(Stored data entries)
#####

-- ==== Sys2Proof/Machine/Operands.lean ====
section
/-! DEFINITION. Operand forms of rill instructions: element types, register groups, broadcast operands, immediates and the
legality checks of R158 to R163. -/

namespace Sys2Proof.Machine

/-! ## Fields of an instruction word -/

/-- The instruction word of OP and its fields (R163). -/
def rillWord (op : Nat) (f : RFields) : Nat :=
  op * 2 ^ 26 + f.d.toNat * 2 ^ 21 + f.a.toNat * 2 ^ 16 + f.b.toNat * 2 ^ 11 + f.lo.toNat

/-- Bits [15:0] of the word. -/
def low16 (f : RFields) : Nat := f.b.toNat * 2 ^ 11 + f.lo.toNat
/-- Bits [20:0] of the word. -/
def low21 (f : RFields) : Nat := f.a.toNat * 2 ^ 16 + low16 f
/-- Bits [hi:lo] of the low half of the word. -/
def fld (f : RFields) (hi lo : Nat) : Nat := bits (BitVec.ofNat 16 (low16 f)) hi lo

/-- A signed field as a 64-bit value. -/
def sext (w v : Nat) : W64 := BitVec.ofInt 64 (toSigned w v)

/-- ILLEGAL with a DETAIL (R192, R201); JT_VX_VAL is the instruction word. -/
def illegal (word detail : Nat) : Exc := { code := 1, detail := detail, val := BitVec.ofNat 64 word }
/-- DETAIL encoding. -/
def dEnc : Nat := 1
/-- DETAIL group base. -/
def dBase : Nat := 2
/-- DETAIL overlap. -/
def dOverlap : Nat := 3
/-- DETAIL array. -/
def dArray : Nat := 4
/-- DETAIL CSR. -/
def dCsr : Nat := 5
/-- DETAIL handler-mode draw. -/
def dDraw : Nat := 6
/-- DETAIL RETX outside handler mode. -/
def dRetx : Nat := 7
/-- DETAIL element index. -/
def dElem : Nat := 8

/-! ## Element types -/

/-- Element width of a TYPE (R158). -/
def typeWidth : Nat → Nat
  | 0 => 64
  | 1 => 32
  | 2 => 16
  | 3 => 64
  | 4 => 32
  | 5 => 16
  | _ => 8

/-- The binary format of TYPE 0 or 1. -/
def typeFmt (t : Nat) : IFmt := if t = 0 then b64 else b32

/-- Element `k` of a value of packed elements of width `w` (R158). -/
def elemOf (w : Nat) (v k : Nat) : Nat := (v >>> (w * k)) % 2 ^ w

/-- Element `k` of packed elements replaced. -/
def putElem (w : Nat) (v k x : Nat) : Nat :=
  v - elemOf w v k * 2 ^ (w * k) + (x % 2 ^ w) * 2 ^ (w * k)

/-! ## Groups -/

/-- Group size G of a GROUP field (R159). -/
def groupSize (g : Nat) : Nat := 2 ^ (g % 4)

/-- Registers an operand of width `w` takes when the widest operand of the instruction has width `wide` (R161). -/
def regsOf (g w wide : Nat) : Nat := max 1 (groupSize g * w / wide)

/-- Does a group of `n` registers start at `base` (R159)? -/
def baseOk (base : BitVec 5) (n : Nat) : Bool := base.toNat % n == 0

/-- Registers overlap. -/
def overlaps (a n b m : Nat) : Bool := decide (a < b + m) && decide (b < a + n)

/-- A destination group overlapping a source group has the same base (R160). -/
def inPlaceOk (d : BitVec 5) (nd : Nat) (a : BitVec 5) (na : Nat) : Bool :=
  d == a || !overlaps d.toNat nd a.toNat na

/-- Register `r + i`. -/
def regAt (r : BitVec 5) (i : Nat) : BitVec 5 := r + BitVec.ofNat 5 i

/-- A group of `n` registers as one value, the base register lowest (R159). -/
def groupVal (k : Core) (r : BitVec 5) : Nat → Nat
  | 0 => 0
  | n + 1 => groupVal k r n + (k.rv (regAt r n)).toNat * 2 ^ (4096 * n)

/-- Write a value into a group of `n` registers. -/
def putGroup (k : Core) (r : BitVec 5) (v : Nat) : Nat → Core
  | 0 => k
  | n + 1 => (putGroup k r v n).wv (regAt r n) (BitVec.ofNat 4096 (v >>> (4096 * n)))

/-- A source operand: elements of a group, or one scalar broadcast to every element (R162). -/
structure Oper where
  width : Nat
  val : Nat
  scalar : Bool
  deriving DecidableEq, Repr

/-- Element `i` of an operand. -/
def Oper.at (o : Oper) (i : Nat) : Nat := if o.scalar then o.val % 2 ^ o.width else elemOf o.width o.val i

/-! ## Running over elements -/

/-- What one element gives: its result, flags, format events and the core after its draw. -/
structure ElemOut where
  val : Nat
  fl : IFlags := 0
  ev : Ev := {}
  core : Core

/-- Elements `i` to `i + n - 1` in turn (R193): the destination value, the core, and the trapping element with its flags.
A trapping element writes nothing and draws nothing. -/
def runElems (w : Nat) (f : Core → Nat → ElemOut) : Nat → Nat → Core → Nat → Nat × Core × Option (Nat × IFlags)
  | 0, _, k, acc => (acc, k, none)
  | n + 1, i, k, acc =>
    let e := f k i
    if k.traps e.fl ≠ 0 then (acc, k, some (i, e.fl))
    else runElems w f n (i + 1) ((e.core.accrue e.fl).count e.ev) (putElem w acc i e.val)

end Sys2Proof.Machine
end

#####

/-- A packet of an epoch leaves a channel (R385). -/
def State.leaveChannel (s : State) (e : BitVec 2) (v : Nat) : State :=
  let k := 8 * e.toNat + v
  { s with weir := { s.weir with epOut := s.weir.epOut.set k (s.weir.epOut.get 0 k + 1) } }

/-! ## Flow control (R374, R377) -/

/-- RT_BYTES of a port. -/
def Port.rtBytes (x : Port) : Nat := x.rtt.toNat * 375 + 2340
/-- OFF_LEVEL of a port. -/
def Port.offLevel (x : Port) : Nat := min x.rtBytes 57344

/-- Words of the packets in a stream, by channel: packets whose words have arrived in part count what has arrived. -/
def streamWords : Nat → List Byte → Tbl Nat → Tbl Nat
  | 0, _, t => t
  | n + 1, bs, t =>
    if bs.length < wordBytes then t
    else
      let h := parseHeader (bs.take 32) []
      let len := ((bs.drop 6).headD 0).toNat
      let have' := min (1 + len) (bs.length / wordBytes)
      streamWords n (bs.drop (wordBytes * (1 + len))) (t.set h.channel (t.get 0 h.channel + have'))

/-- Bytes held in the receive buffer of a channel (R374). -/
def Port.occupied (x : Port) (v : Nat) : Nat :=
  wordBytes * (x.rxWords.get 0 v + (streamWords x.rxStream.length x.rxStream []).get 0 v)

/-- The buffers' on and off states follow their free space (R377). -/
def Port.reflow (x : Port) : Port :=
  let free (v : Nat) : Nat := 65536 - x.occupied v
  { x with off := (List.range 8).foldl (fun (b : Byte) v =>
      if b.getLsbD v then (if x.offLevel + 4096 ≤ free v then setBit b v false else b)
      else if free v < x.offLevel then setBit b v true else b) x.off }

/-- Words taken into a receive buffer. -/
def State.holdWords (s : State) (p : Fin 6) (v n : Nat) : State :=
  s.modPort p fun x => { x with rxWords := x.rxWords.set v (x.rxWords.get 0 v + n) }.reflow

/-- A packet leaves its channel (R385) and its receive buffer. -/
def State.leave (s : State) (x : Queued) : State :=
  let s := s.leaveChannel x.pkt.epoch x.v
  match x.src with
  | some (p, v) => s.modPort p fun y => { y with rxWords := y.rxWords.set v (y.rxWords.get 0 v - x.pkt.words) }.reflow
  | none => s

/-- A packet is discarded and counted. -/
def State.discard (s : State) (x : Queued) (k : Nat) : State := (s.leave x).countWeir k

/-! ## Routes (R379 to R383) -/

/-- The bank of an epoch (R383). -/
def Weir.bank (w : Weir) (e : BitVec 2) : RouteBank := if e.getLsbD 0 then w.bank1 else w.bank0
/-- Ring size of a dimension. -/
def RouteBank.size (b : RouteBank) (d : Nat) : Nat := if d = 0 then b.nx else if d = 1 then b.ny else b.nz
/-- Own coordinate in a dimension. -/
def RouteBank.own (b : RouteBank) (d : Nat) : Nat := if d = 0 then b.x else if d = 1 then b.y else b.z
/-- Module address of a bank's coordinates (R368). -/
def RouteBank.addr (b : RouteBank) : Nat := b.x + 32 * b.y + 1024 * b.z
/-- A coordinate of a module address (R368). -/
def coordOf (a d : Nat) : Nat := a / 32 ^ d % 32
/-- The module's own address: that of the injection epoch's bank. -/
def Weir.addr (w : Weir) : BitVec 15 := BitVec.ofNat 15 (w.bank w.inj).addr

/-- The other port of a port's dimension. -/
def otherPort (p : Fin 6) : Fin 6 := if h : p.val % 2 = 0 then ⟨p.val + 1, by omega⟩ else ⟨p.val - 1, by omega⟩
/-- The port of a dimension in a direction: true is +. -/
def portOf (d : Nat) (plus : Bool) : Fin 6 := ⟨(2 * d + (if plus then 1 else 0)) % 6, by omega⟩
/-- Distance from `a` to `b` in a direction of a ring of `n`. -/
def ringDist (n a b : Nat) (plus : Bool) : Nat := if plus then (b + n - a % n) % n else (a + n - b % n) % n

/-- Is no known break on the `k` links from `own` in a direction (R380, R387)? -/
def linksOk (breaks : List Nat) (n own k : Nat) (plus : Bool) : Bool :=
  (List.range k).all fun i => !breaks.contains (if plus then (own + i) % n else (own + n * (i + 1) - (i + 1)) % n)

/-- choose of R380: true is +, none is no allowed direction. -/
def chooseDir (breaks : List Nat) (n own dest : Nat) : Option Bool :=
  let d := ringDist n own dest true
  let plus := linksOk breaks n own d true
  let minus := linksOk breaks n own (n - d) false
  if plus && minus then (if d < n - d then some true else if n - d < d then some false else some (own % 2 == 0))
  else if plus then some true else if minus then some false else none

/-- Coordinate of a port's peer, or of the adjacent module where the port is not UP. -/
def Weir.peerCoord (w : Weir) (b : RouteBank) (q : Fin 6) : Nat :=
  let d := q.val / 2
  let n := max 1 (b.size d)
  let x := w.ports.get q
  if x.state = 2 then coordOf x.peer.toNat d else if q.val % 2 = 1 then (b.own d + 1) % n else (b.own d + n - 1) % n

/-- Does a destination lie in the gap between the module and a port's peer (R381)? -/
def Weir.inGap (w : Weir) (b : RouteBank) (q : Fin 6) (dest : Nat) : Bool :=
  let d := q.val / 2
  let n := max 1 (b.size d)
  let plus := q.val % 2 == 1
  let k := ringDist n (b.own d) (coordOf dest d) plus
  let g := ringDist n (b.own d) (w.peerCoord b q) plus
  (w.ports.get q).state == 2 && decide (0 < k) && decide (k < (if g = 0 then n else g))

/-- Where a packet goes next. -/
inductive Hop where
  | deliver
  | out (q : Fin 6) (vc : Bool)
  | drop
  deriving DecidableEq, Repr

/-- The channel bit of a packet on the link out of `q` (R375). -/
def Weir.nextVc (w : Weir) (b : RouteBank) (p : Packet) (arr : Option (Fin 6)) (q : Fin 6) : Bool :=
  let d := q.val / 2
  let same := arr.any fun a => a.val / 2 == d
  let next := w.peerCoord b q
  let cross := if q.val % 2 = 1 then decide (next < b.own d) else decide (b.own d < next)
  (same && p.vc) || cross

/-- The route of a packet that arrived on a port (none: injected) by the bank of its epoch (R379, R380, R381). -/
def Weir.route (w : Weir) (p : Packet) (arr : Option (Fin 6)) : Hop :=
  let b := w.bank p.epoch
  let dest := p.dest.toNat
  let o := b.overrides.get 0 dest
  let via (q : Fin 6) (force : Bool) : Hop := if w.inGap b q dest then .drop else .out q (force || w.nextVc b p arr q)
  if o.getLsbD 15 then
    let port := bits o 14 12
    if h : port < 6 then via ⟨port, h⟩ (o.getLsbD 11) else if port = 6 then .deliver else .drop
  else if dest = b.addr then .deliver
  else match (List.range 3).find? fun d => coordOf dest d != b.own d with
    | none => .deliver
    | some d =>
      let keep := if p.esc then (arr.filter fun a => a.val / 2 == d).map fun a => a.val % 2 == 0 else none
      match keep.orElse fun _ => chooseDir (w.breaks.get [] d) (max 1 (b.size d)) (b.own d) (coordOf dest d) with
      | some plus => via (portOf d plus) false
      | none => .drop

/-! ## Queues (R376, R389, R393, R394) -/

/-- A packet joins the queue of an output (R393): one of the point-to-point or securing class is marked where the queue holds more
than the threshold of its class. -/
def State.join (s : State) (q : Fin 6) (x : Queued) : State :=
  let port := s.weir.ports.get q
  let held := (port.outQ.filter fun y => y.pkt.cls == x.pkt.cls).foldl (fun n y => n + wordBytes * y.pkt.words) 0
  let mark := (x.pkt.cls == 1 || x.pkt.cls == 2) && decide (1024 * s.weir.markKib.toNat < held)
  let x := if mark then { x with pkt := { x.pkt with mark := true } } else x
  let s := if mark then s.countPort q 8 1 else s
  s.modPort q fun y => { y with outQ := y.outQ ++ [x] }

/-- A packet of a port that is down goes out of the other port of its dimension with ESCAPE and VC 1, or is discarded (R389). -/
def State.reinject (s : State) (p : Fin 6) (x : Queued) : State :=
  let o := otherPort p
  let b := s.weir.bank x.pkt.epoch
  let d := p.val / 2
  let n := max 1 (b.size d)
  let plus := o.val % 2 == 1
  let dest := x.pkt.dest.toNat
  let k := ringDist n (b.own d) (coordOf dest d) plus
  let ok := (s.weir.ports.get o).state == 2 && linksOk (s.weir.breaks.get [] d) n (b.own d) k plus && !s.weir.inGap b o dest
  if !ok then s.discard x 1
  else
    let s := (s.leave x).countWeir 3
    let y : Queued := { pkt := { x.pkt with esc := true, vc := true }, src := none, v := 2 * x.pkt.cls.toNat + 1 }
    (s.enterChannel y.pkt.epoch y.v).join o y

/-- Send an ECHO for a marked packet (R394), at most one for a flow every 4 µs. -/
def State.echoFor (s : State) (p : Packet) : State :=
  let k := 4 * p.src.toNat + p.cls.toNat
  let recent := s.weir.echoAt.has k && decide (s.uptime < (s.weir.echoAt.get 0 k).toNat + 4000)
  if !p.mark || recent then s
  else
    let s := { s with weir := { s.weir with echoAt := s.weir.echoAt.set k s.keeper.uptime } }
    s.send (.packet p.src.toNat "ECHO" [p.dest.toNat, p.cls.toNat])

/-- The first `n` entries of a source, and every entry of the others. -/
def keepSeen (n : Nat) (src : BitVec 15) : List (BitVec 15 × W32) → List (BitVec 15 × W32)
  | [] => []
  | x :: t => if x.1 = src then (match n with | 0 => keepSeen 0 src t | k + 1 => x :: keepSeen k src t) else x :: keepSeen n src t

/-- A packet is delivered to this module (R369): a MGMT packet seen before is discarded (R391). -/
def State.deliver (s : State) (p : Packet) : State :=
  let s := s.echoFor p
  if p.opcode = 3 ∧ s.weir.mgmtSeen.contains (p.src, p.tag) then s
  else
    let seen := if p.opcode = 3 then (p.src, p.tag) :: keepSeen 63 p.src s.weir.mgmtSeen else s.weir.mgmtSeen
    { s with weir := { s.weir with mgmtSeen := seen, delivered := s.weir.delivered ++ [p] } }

#####

EXERCISE: Among the lines above, find those that contain the word "leaveChannel" and copy them.

OUTPUT FOR THIS EXERCISE:
def State.leaveChannel (s : State) (e : BitVec 2) (v : Nat) : State :=
  let s := s.leaveChannel x.pkt.epoch x.v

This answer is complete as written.